Вика садится на бревно слева от меня. За ее плечами виден край горы Стий и далекий горизонт Карпат. Изучаю Вику взглядом. Тонкая серая шея, на ней кожаный ошейник с колючками. Темные кольца вокруг глаз, прическа под каре. Когда она двигает головой, волосы падают на лицо и губы. Проскальзывает что-то сексуальное, даже вульгарное.
Волосы покрашены в черный. Смотрится неестественно, потому что похоже на парик. Глаза у нее жестяно-серые.
К вечеру Вика натянула штаны. Майка та самая – тонкая, голубая, на узких лямках. Выступают костлявые плечи. Когда эта девушка курит, она очень сутулится.
Из-под майки выглядывают сиськи, но их созерцание не является чем-то заманчивым. Оцениваю их равнодушным взглядом мясника. Вика – типично наш персонаж. То есть одна из тех, кто согласился встретиться под красной тряпкой.
Я с любопытством поглядываю на сгибы ее рук, ищу следы от уколов. Кажется, нет, но мысль о венерических заболеваниях, в том числе СПИДе, никуда не девается.
На левой руке – кожаный напульсник. Почему-то представил, как под напульсником скрыт уродливый шрам от пореза. Пальцы у девушки черно-фиолетовые – не иначе как от черничного пережора.
Вика смотрит на меня своими дрожащими зрачками. Она вся какая-то замороченная. Глаза бегают, суетятся, создают раздражающее впечатление – я не могу вглядеться в них, своей нервностью они ломают мой взгляд. Что-то вспомнив, она лезет в карман джинсов. Вытаскивает скомканный, истертый по краям листочек и протягивает мне. Я разворачиваю бумажку. Это ксерокопия документа.
Вика выжидательно смотрит на меня.
– Ты координатор, да?
– Я?! Нет! Свят-свят-свят!
Отдаю ей листочек, и Вика засовывает «документ» назад в карман. Мы снова молчим. Вика крутит браслет на руке. Она думала, что я координатор. А теперь просить у меня предъявить свою анкету она не отваживается.
– Их еще, наверное, нет. Координаторов. Наверное, завтра появятся, на открытие.
Вика молчит.
– Ведь завтра открытие? – уточняю я.
Она кивает.
– Ну да, – говорит она с особой интонацией, в которой успеваю разглядеть едва не половину ее жизненного пути. По крайней мере ту часть, в которой она впервые осознала, что назад дороги нет.

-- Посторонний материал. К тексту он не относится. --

/-- what every command on a stack does first and last: its pseudo-channels are worked through, and credit that came back
is used. [DEDUCED log 72] -/
def hbmSettle (i : Nat) (s : State) : State := unblock i (pcs.foldl (fun s p => pcRun i p s) s)

/-- HBM_REQUEST (R391 to R393, R397, R401): a requester without credit waits. -/
def hbmRequestOp (i p : Nat) (a : HbmAccess) (s : State) : State :=
  if !hbmRuns i s ∨ (pcOf i p s).mode = 3 then s
  else
    let s1 := hbmSettle i s
    if allotment a.requester.val ≤ outstandingOf i a.requester.val s1 then
      modHbm i (fun x => { x with blocked := x.blocked ++ [(p, ⟨a, s.clk⟩)] }) s1
    else unblock i (joinQueue i p ⟨a, s.clk⟩ s1)

def execHbmRequest (stack : Fin 2) (pc : Fin 32) (a : HbmAccess) (s : State) : Host.Outcome State Fault Refusal :=
  .next (hbmRequestOp stack.val pc.val a s)

/-- REFRESH_INTERVAL (R394): tREFI elapses, the debt rises by 1. A pseudo-channel in self-refresh refreshes itself, a
released one is not refreshed. -/
def refreshIntervalOp (i p : Nat) (s : State) : State :=
  if !hbmRuns i s ∨ (pcOf i p s).mode ≠ 0 then s
  else
    let s1 := hbmSettle i (advanceTo (pcOf i p s).nextRefi s)
    pcRun i p (modPc i p (fun x => { x with
      debt := min 31 (x.debt + 1), nextRefi := max x.nextRefi s1.clk + tRefi i s1 }) s1)

def execRefreshInterval (stack : Fin 2) (pc : Fin 32) (s : State) : Host.Outcome State Fault Refusal :=
  .next (refreshIntervalOp stack.val pc.val s)

/-! ## Temperature (R394, R395, R404) -/

/-- DEBT_REVALUE (R395): each pseudo-channel not in self-refresh has its debt re-valued and its interval restarted. -/
def revalue (i : Nat) (hot : Bool) (s : State) : State :=
  let h := pgHBM i
  let s1 := if hot then modHbm i (fun x => { x with hotSince := s.clk }) s
    else addF h HBM.HOT_US_us ((s.clk - (hbmOf i s).hotSince) / tickUs) s
  let s2 := setF h HBM.ST_hot hot.toNat s1
  let s3 := pcs.foldl (fun s p =>
    if (pcOf i p s).mode ≠ 0 then s
    else modPc i p (fun x => { x with
      debt := if hot then min 31 (2 * x.debt) else (x.debt + 1) / 2,
      catchUp := hot && decide (4 < 2 * x.debt), nextRefi := s.clk + tRefi i s }) s) s2
  raise h 0 (pcs.foldl (fun s p => pcRun i p s) s3)

/-- TEMPERATURE_READING (R394, R395, R404): every 1 ms; three failed readings in a row apply the doubled rate. -/
def temperatureOp (i : Nat) (temp : Option Byte) (s : State) : State :=
  let h := pgHBM i
  if !hbmRuns i s then s
  else
    let s1 := hbmSettle i s
    match temp with
    | none =>
      let n := (hbmOf i s1).tempFails + 1
      let s2 := modHbm i (fun x => { x with tempFails := n }) s1
      if n = 3 then raise h 8 (setF h HBM.ST_temp_fail 1 (if isHot i s2 then s2 else revalue i true s2)) else s2
    | some t =>
      let s2 := setF h HBM.TEMP_temp_c t.toNat (setF h HBM.TEMP_max_c (max (getF h HBM.TEMP_max_c s1) t.toNat)
        (setF h HBM.ST_temp_fail 0 (modHbm i (fun x => { x with tempFails := 0 }) s1)))
      let s3 := if !isHot i s2 && decide (85 ≤ t.toNat) then revalue i true s2
        else if isHot i s2 && decide (t.toNat < 83) then revalue i false s2
        else s2
      raiseIf (decide (105 ≤ t.toNat)) h 9 s3
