/-- ACTIVATE (R430, R433, R435): the response goes out, a save completes, and the control plane restarts. -/
def activateOp (r : Req) (addr flags : Nat) (f : BootFinds) (s : State) : State :=
  opStart r 9 addr (fun s =>
    let fail := fun (st : Status) => reply r 0x89 addr st [] s
    if s.fwl.stage = 0 then fail .unavailable
    else if !holdsLock r s then fail .busy
    else if !(match s.fwl.staging with | some x => x.installed | none => false) then fail .invalidValue
    else if essenceRuns s ∧ flags % 2 = 0 then fail .refusedInService
    else restartMain 3 0x0C true f (withdrawPictures (saveDone (reply r 0x89 addr .success [] s)))) s

def execActivate (r : Req) (flags : Word) (finds : BootFinds) (s : State) : Host.Outcome State Fault Refusal :=
  .next (activateOp r 5 flags.toNat finds s)

def execFwClose (r : Req) (s : State) : Host.Outcome State Fault Refusal :=
  .next (fwHeld r 6 (fun s => (.success, [], closeLock s)) s)

/-! ## Sub-commands without the lock (R424, R425, R429, R430) -/

/-- part `k` of a list in parts of 1,024 bytes, with the number of parts before it. -/
def partOf (k : Nat) (l : List Byte) : Option (List Byte) :=
  let n := (l.length + 1023) / 1024
  if k < n then some (beBytes 2 n ++ sub (1024 * k) 1024 l) else none

def partReply (k : Nat) (l : List Byte) (s : State) : Status × List Byte × State :=
  match partOf k l with
  | some b => (.success, b, s)
  | none => (.invalidValue, [], s)

def execCert (r : Req) (part : BitVec 16) (s : State) : Host.Outcome State Fault Refusal :=
  .next (fwOp r 7 (fun s => partReply part.toNat Config.certificate s) s)

/-- the stored image of a package type: of the two loader copies the newer. -/
def installedImage (kind : Nat) (s : State) : Option StoredImage :=
  if kind = 1 then s.fwl.image
  else if kind = 2 then
    match s.fwl.loaderA, s.fwl.loaderB with
    | some a, some b => if hdrVersion a.header < hdrVersion b.header then some b else some a
    | some a, none => some a
    | none, b => b
  else s.fwl.vectors

/-- RAISE_FLOOR (R423, R429): to the installed image's svn, and never down. -/
def raiseFloorOp (kind : Nat) (s : State) : Status × List Byte × State :=
  if kind < 1 ∨ 3 < kind then (.invalidValue, [], s)
  else match installedImage kind s with
    | none => (.invalidValue, [], s)
    | some x =>
      let f := floorField kind
      let old := getF pgFWL f s
      let new := max old (hdrSvn x.header)
      let s1 := if old < new then raise pgFWL 7 (measureFloors (storeWritten 64 (setF pgFWL f new s))) else s
      (.success, beBytes 4 new, s1)

def execRaiseFloor (r : Req) (kind : Byte) (s : State) : Host.Outcome State Fault Refusal :=
  .next (fwOp r 8 (raiseFloorOp kind.toNat) s)

/-- KEY_SET (R423, R430, R436). -/
def keySetOp (k : Nat) (key : List Byte) (s : State) : Status × List Byte × State :=
  if 8 ≤ k ∨ (key.length ≠ 97 ∧ key.length ≠ 0) then (.invalidValue, [], s)
  else
    let m := if key.isEmpty then SMap.drop k s.fwl.keys else SMap.put k key s.fwl.keys
    let mask := m.foldl (fun n e => n + 2 ^ e.1) 0
    (.success, [], raise pgFWL 8 (measureKeys (storeWritten 128 (setF pgFWL FWL.KEYS_slots mask
      { s with fwl := { s.fwl with keys := m } }))))

/-- KEY_SET is the one operation that a provisioning session may run (R46). -/
def keySetRun (r : Req) (addr k : Nat) (key : List Byte) (s : State) : State :=
  let prov := match r.origin with
    | .session i => (match sessionAt i.val s with | some x => x.provisioning | none => false)
    | _ => false
  if prov && s.fwl.stage != 0 then
    reply r 0x89 addr (keySetOp k key s).1 (keySetOp k key s).2.1 (keySetOp k key s).2.2
  else fwOp r addr (keySetOp k key) s

def execKeySet (r : Req) (slot : Byte) (key : List Byte) (s : State) : Host.Outcome State Fault Refusal :=
  .next (keySetRun r 9 slot.toNat key s)

/-- EXTEND (R423, R430). -/
def extendOp (v : List Byte) (s : State) : Status × List Byte × State :=
  if v.length ≠ 48 then (.invalidValue, [], s)
  else
    let s1 := extendSlot 7 v s
    (.success, provSlot 7 s1, s1)

def execExtend (r : Req) (value : List Byte) (s : State) : Host.Outcome State Fault Refusal :=
  .next (fwOp r 0x0A (extendOp value) s)

/-- CAT_READ (R430, R439): a part of the newest catalogue slot. -/
def catReadOp (k : Nat) (s : State) : Status × List Byte × State :=
  partReply k (match newestSlot [] s with
    | some (_, x) => catBytes x
    | none => []) s

def execCatRead (r : Req) (part : BitVec 16) (s : State) : Host.Outcome State Fault Refusal :=
  .next (fwOp r 0x0B (catReadOp part.toNat) s)

/-- CAT_DISCARD (R430, R439): a slot of reset values in the running image's schema. [DEDUCED log 75] -/
def catDiscardOp (s : State) : Status × List Byte × State :=
  if s.fwl.stage ≠ 6 then (.unavailable, [], s)
  else (.success, [], endQuarantine (writeSlot (nextSlot [] s) s))

def execCatDiscard (r : Req) (s : State) : Host.Outcome State Fault Refusal := .next (fwOp r 0x0C catDiscardOp s)

/-- the 8-byte time of R424: PTP ns when time is locked, otherwise the MGT tick. [DEDUCED log 75] -/
def quoteStamp (s : State) : List Byte := beBytes 8 (if timeLocked s then timeNs s else s.pwr.tick s.clk)

/-- the export that FOLIO_EXPORT reads (R441): formed anew when its first part is read. [DEDUCED log 75] -/
def folioExportOp (k : Nat) (s : State) : Status × List Byte × State :=
  let s1 :=
    if k = 0 then
      let body := beBytes 2 (deviceNumber s) ++ beBytes 1 Config.stepping ++ quoteStamp s ++ s.fwl.folio
      addF pgFWL FWL.FOLIO_exports 1 { s with fwl := { s.fwl with
        exported := s.fwl.folio ++ Config.identitySign (Config.sha384 body) } }
    else s
  partReply k s1.fwl.exported s1

def execFolioExport (r : Req) (part : BitVec 16) (s : State) : Host.Outcome State Fault Refusal :=
  .next (fwOp r 0x0D (folioExportOp part.toNat) s)

/-! ## Quotes (R424, R425) -/

/-- bytes 0 to 455 of a quote. -/
def quoteBody (nonce : List Byte) (s : State) : List Byte :=
  beBytes 1 1 ++ beBytes 1 (bootState s + 4 * (timeLocked s).toNat) ++ beBytes 2 (deviceNumber s) ++
  beBytes 4 (getF pgFWL FWL.IMAGE_version s) ++ beBytes 4 (getF pgFWL FWL.IMAGE_SVN_svn s) ++
  beBytes 4 (getF pgFWL FWL.FLOOR_MAIN s) ++ beBytes 1 Config.stepping ++ List.replicate 15 0 ++ nonce ++ quoteStamp s ++
  (List.range 8).flatMap (fun k => provSlot k s)

/-- ATTEST: the request waits, four at most being formed at once. -/
def attestOp (r : Req) (addr : Nat) (nonce : List Byte) (s : State) : State :=
  opStart r 8 addr (fun s =>
    if s.fwl.stage = 0 then reply r 0x88 addr .unavailable [] s
    else holdOp r { s with fwl := { s.fwl with quotes := s.fwl.quotes ++ [(r, addr, nonce)] } }) s

def execAttest (r : Req) (nonce : List Byte) (s : State) : Host.Outcome State Fault Refusal := .next (attestOp r 0 nonce s)

/-- QUOTE_COMPLETE: the oldest quote is signed and sent. -/
def quoteCompleteOp (s : State) : State :=
  match s.fwl.quotes with
  | [] => s
  | (r, addr, nonce) :: t =>
    let b := quoteBody nonce s
    lateReply r 0x88 addr .success (b ++ Config.identitySign (Config.sha384 b))
      (addF pgFWL FWL.ATTESTS 1 { s with fwl := { s.fwl with quotes := t } })

def execQuoteComplete (s : State) : Host.Outcome State Fault Refusal := .next (quoteCompleteOp s)

/-! ## Saving (R437) -/

/-- FWL.CAT_CMD.save (R437, R439). -/
def catalogueSaveOp (s : State) : Status × State :=
  if bootState s = 1 then (.accessDenied, s)
  else if s.fwl.stage ≠ 6 then (.unavailable, s)
  else if s.fwl.saving.isSome || (match s.fwl.lastSave with | some t => decide (s.clk < t + 10 * tickS) | none => false) then
    (.busy, s)
  else (.success, { s with fwl := { s.fwl with saving := some (nextSlot s.committed s), lastSave := some s.clk } })

def execCatalogueSave (r : Req) (s : State) : Host.Outcome State Fault Refusal := .next (asWrite r pgFWL 0x130 catalogueSaveOp s)

def execCatalogueSaved (s : State) : Host.Outcome State Fault Refusal := .next (saveDone s)

/-! ## The twin source (R434) -/

/-- TWIN_SOURCE_REQUEST: a device in recovery whose lock has stayed free asks its partner. [DESIGN CHOICE log 76] -/
def twinSourceRequestOp (s : State) : State :=
  if !inRecovery s || lockHeld s then s
  else
    let s1 := advanceTo (s.fwl.freeSince + getF pgFWL FWL.RECOVERY_twin_wait_s s * tickS) s
    izlPost (getF pgFWL FWL.RECOVERY_link s) 3 (beBytes 4 Config.certificate.length ++ Config.certificate)
      { s1 with fwl := { s1.fwl with asked := true, freeSince := s1.clk } }

def execTwinSourceRequest (s : State) : Host.Outcome State Fault Refusal := .next (twinSourceRequestOp s)

/-- the stored main package re-wrapped for the key in `cert`, as blocks on the wire. [DESIGN CHOICE log 76] -/
def rewrapped (x : StoredImage) (cert : List Byte) : List Byte :=
  let n := fieldAt 24 2 x.header
  let p := x.header.take 176 ++ Config.rewrap x.plain cert
  let p1 := (p ++ List.replicate (n * 65536 - p.length) 0).take (n * 65536)
  (List.range n).flatMap (fun b => sub (b * 65536) 65536 p1 ++ beBytes 4 (crc crc32c (beBytes 4 b ++ sub (b * 65536) 65536 p1)))

/-- TWIN_SOURCE_SERVE: the partner re-wraps its main package and sends it in parts of 1,024 bytes. [DESIGN CHOICE log 76] -/
def twinSourceServeOp (j : Nat) (cert : List Byte) (s : State) : State :=
  if !isF pgFWL FWL.RECOVERY_serve_twin s || inRecovery s || !Config.certOk cert then s
  else match s.fwl.image with
    | none => s
    | some x =>
      let w := rewrapped x cert
      (List.range ((w.length + 1023) / 1024)).foldl (fun s k =>
        izlPost j 3 (beBytes 4 w.length ++ beBytes 4 (1024 * k) ++ sub (1024 * k) 1024 w) s) s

Завтра шестое июля, ночь на Ивана Купала. Завтра же – открытие ежегодного Шипотского фестиваля. Вика говорит:
– Они пасут нас. Зырят в бинокль. Прямо щас. Сто пудов.
– Кто?
– Они. Координаторы. Присматриваются к нам с тобой…
– Да ну. На хрена им это? Сами же нас пригласили… Ты, кстати, как узнала про сборище? – спрашиваю у Вики, чтобы немного сместить акценты. От упоминания о координаторах мне и самому неуютно.
Вика смотрит в огонь, шевелит бровями.
– Откуда узнала? Да подружка одна рассказала. Ну, типа не подружка, а так, одна девчонка знакомая. Ей пришло это мейлом, она зависала на вашем сайте, и ей приходили разные рассылки.
Я киваю.
– Она, короче, тоже с проблемами была, ну, у вас там только такие и тусуются. Но ей, – Вика кивает, имея в виду наш фестиваль, – ей такое не хавается. А я прикололась, я такая, люблю всякое интересное в жизни попробовать.
Вика немного отпускает себя, снимает барьер.
– С тем письмом – гон. Спрашивала я у пиплов, не слышал ли кто-нибудь о подобном. Говорили, типа шо-то такое слышали, но никто ничего конкретно не знает. Никто чего-то не ездил. Типа, иногда такие фишки организовывают какие-то люди. Семинары, типа шоб попустило… – Подумав, она добавила: – Может, это какая-то секта?
– Какая еще секта? – не возьму в толк.
– Ну, пригласила сюда нас. Типа, рассылает анкеты. «Прочитай сам и передай другому». Кому уже все пофиг, такие верят и едут. А здесь сейчас нам начнут какую-то херовину проповедовать, мозги зомбировать.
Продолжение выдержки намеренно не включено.